610.4: AS/DB Contact Tony Medland to get new budget allocation (regarding extra capital) in writing so we can start procurement.
610.5: AS Provide numbers/details for H2020 bids. DB will contextualize them.
610.6: GS Produce report on how Tier1 missed that a very low number of CMS jobs were running and therefore fell significantly
behind running the CMS re-reco jobs.

ACTIONS AS OF 07.11.16
======================
605.1: DK will investigate costs and timescales of upgrading the OPN Link to 30 and report back to PMB. Ongoing.
606.3: AS will propose a convenient date for Tier1 review and circulate to PMB for consideration.
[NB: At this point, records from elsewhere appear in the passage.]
-- ==== Sys2Proof/Laws/HeldEth.lean ====
section
/-! SUPPORT. What each function of Eth.lean leaves alone: the queue, FRC and the canonical form. -/

namespace Sys2Proof.Machine

theorem State.setRx_held {b : State} {s : State} {x : RxSt} (h : Held b s) : Held b (State.setRx s x) := h.trans ⟨rfl, rfl, id⟩
theorem State.setMac_held {b : State} {s : State} {k : Nat} {m : MacSt} (h : Held b s) : Held b (State.setMac s k m) := by
  unfold State.setMac
  repeat' first
    | with_reducible assumption
    | (lift_lets; intro x; clear_value x)
    | with_reducible apply State.setRx_held
theorem State.ethSend_held {b : State} {s : State} {k : Nat} {bs : List Byte} {oneStep : Bool} {at_ : Tick} (h : Held b s) : Held b (State.ethSend s k bs oneStep at_) := by
  unfold State.ethSend
  repeat' first
    | with_reducible assumption
    | (intro x; refine Held.via (s := b) x ?_ (fun _ => ?_); rotate_left; clear_value x; rotate_right)
    | (intro x; clear_value x)
    | (lift_lets; intro x; clear_value x)
    | with_reducible apply Held.ite
    | with_reducible apply State.setMac_held
    | with_reducible apply State.emit_held
    | with_reducible apply State.count_held
    | split
theorem ethTransmit_held {b : State} {k : Nat} {q : Nat} {bs : List Byte} {oneStep : Bool} {s : State} (h : Held b s) : Held b (ethTransmit k q bs oneStep s) := by
  unfold ethTransmit
  repeat' first
    | with_reducible assumption
    | (lift_lets; intro x; clear_value x)
    | with_reducible apply Held.ite
    | with_reducible apply State.setRx_held
    | with_reducible apply State.ethSend_held
theorem execEthFrameTransmit_held (k : Nat) (q : Nat) (bs : List Byte) (oneStep : Bool) (s : State) (z : State) (h : execEthFrameTransmit k q bs oneStep s = .next z) : Held s z := Held.unit (ethTransmit_held (Held.refl _)) h
theorem State.ethRelease_held {b : State} {s : State} {k : Nat} {q : Nat} (h : Held b s) : Held b (State.ethRelease s k q) := by
  unfold State.ethRelease
  repeat' first
    | with_reducible assumption
    | (lift_lets; intro x; clear_value x)
    | with_reducible refine Held.foldl ?_ (fun u x _ => ?_)
    | with_reducible apply State.ethSend_held
    | with_reducible apply State.setRx_held
theorem ethQcfgWrite_held {b : State} {k : Nat} {v : W32} {s : State} (h : Held b s) : Held b (ethQcfgWrite k v s) := by
  unfold ethQcfgWrite
  repeat' first
    | with_reducible assumption
    | with_reducible apply Held.ite
    | with_reducible refine Held.foldl ?_ (fun u x _ => ?_)
    | with_reducible apply State.ethRelease_held
    | with_reducible apply State.setReg_held
theorem State.gatedSend_held {b : State} {s : State} {port : Nat} {q : Nat} (h : Held b s) : Held b (State.gatedSend s port q).2 := by
  unfold State.gatedSend
  repeat' first
    | with_reducible assumption
    | (intro x; clear_value x)
    | (lift_lets; intro x; clear_value x)
    | with_reducible apply Held.ite
    | with_reducible apply Held.iteSnd
    | with_reducible apply State.setRx_held
    | with_reducible apply State.count_held
    | with_reducible apply State.ethSend_held
    | simp only [↓Held.mk_iff]
    | split
theorem State.setT1s_held {b : State} {s : State} {x : T1sSt} (h : Held b s) : Held b (State.setT1s s x) := h.trans ⟨rfl, rfl, id⟩
theorem State.t1sSend_held {b : State} {s : State} {id : BitVec 16} {mac : Nat} {type : Nat} {payload : List Byte} {at_ : Tick} (h : Held b s) : Held b (State.t1sSend s id mac type payload at_) := by
  unfold State.t1sSend
  repeat' first
    | with_reducible assumption
    | (intro x; clear_value x)
    | (lift_lets; intro x; refine Held.via (s := b) x ?_ (fun _ => ?_); rotate_left; clear_value x; rotate_right)
    | with_reducible apply State.sendMsg_held
    | with_reducible apply State.emit_held
    | with_reducible apply State.setT1s_held
    | simp only [↓Held.mk_iff]
    | split
theorem t1sReceive_held {b : State} {mac : Nat} {etype : Nat} {fcsOk : Bool} {m : PMsg} {s : State} (h : Held b s) : Held b (t1sReceive mac etype fcsOk m s) := by
  unfold t1sReceive
  repeat' first
    | with_reducible assumption
    | (lift_lets; intro x; clear_value x)
    | with_reducible apply Held.ite
    | with_reducible apply State.count_held
    | with_reducible apply State.setT1s_held
    | with_reducible apply State.recv_held
    | split
theorem execT1sFrameReceive_held (mac : BitVec 48) (etype : BitVec 16) (fcsOk : Bool) (m : PMsg) (s : State) (z : State) (h : execT1sFrameReceive mac etype fcsOk m s = .next z) : Held s z := Held.next (t1sReceive_held (Held.refl _)) h
theorem heartbeat_held {b : State} {m : PMsg} {n : Nat} {s : State} (h : Held b s) : Held b (heartbeat m n s) := by
  unfold heartbeat
  repeat' first
    | with_reducible assumption
    | (lift_lets; intro x; clear_value x)
    | with_reducible apply Held.ite
    | with_reducible apply State.recv_held
    | with_reducible apply State.setT1s_held
    | with_reducible apply State.setRegF_held
    | simp only [↓Held.mk_iff]
    | split
theorem execHeartbeat_held (m : PMsg) (n : Nat) (s : State) (z : State) (h : execHeartbeat m n s = .next z) : Held s z := Held.unit (heartbeat_held (Held.refl _)) h
theorem streamTimeoutAt_held {b : State} {rx : Nat} {src : BitVec 16} {s : State} (h : Held b s) : Held b (streamTimeoutAt rx src s) := by
  unfold streamTimeoutAt
  repeat' first
    | with_reducible assumption
    | (lift_lets; intro x; clear_value x)
    | with_reducible apply Held.ite
    | with_reducible apply State.streamTimeout_held
    | with_reducible apply State.setErrIf_held
    | with_reducible apply State.setRegF_held
    | simp only [↓Held.mk_iff]
    | split
theorem execStreamTimeout_held (rx : Nat) (src : BitVec 16) (s : State) (z : State) (h : execStreamTimeout rx src s = .next z) : Held s z := Held.unit (streamTimeoutAt_held (Held.refl _)) h
theorem heartbeatDue_held {b : State} {n : Nat} {s : State} (h : Held b s) : Held b (heartbeatDue n s) := by
  unfold heartbeatDue
  repeat' first
    | with_reducible assumption
    | (intro x; refine Held.via (s := b) x ?_ (fun _ => ?_); rotate_left; clear_value x; rotate_right)
    | (intro x; clear_value x)
    | (lift_lets; intro x; clear_value x)
    | with_reducible apply Held.ite
    | with_reducible apply State.t1sSend_held
    | with_reducible apply State.setT1s_held
    | split
theorem execHeartbeatDue_held (n : Nat) (s : State) (z : State) (h : execHeartbeatDue n s = .next z) : Held s z := Held.unit (heartbeatDue_held (Held.refl _)) h
theorem verdictBeacon_held {b : State} {s : State} (h : Held b s) : Held b (verdictBeacon s) := by
  unfold verdictBeacon
  repeat' first
    | with_reducible assumption
    | (lift_lets; intro x; clear_value x)
    | with_reducible apply Held.ite
    | with_reducible apply State.emit_held
    | with_reducible apply State.setT1s_held
    | split
theorem execVerdictBeacon_held (s : State) (z : State) (h : execVerdictBeacon s = .next z) : Held s z := Held.next (verdictBeacon_held (Held.refl _)) h
theorem foreignBeacon_held {b : State} {s : State} (h : Held b s) : Held b (foreignBeacon s) := by
  unfold foreignBeacon
  repeat' first
    | with_reducible assumption
    | (lift_lets; intro x; clear_value x)
    | with_reducible apply State.setErr_held
    | with_reducible apply State.setT1s_held
theorem execForeignBeacon_held (s : State) (z : State) (h : execForeignBeacon s = .next z) : Held s z := Held.next (foreignBeacon_held (Held.refl _)) h
theorem coordinatorResume_held {b : State} {s : State} (h : Held b s) : Held b (coordinatorResume s) := by
  unfold coordinatorResume
  repeat' first
    | with_reducible assumption
    | (lift_lets; intro x; clear_value x)
    | with_reducible apply Held.ite
    | with_reducible apply State.setT1s_held
    | split
theorem execCoordinatorResume_held (s : State) (z : State) (h : execCoordinatorResume s = .next z) : Held s z := Held.next (coordinatorResume_held (Held.refl _)) h

end Sys2Proof.Machine
end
Ongoing.
607.2: PG will produce a spreadsheet containing explicit detail on Capital and Resource for Tier1 and as well as Tier1 and Tier2 pledges to include LHC requirements. Ongoing.
607.4: ALL to contribute to the OSC Project Status Report. (Almost complete) Ongoing.
607.8: JC to contribute Deployment Status for OSC Report. Ongoing.
610.1: AS/GS Produce suggestions for one or more metrics that will summarise the Tier1 network availability/performance.
610.2: All – review Pete’s comments in the metrics spreadsheet and act accordingly.
610.3: AS Attempt to get tape media re-classified from resource to capital.
610.4: AS/DB Contact Tony Medland to get new budget allocation (regarding extra capital) in writing so we can start procurement.
610.5: AS Provide numbers/details for H2020 bids. DB will contextualize them.
610.6: GS Produce report on how Tier1 missed that a very low number of CMS jobs were running and therefore fell significantly
behind running the CMS re-reco jobs.
612.1: DB will draft text for Section 3 of the OSC project management plan by tomorrow morning.
612.2: PG will finalise and submit OSC documents by tomorrow.
612.3: PG will determine which small sites can undertake procurement this FY.
612.4: DC will circulate minutes from latest Technical Group meeting.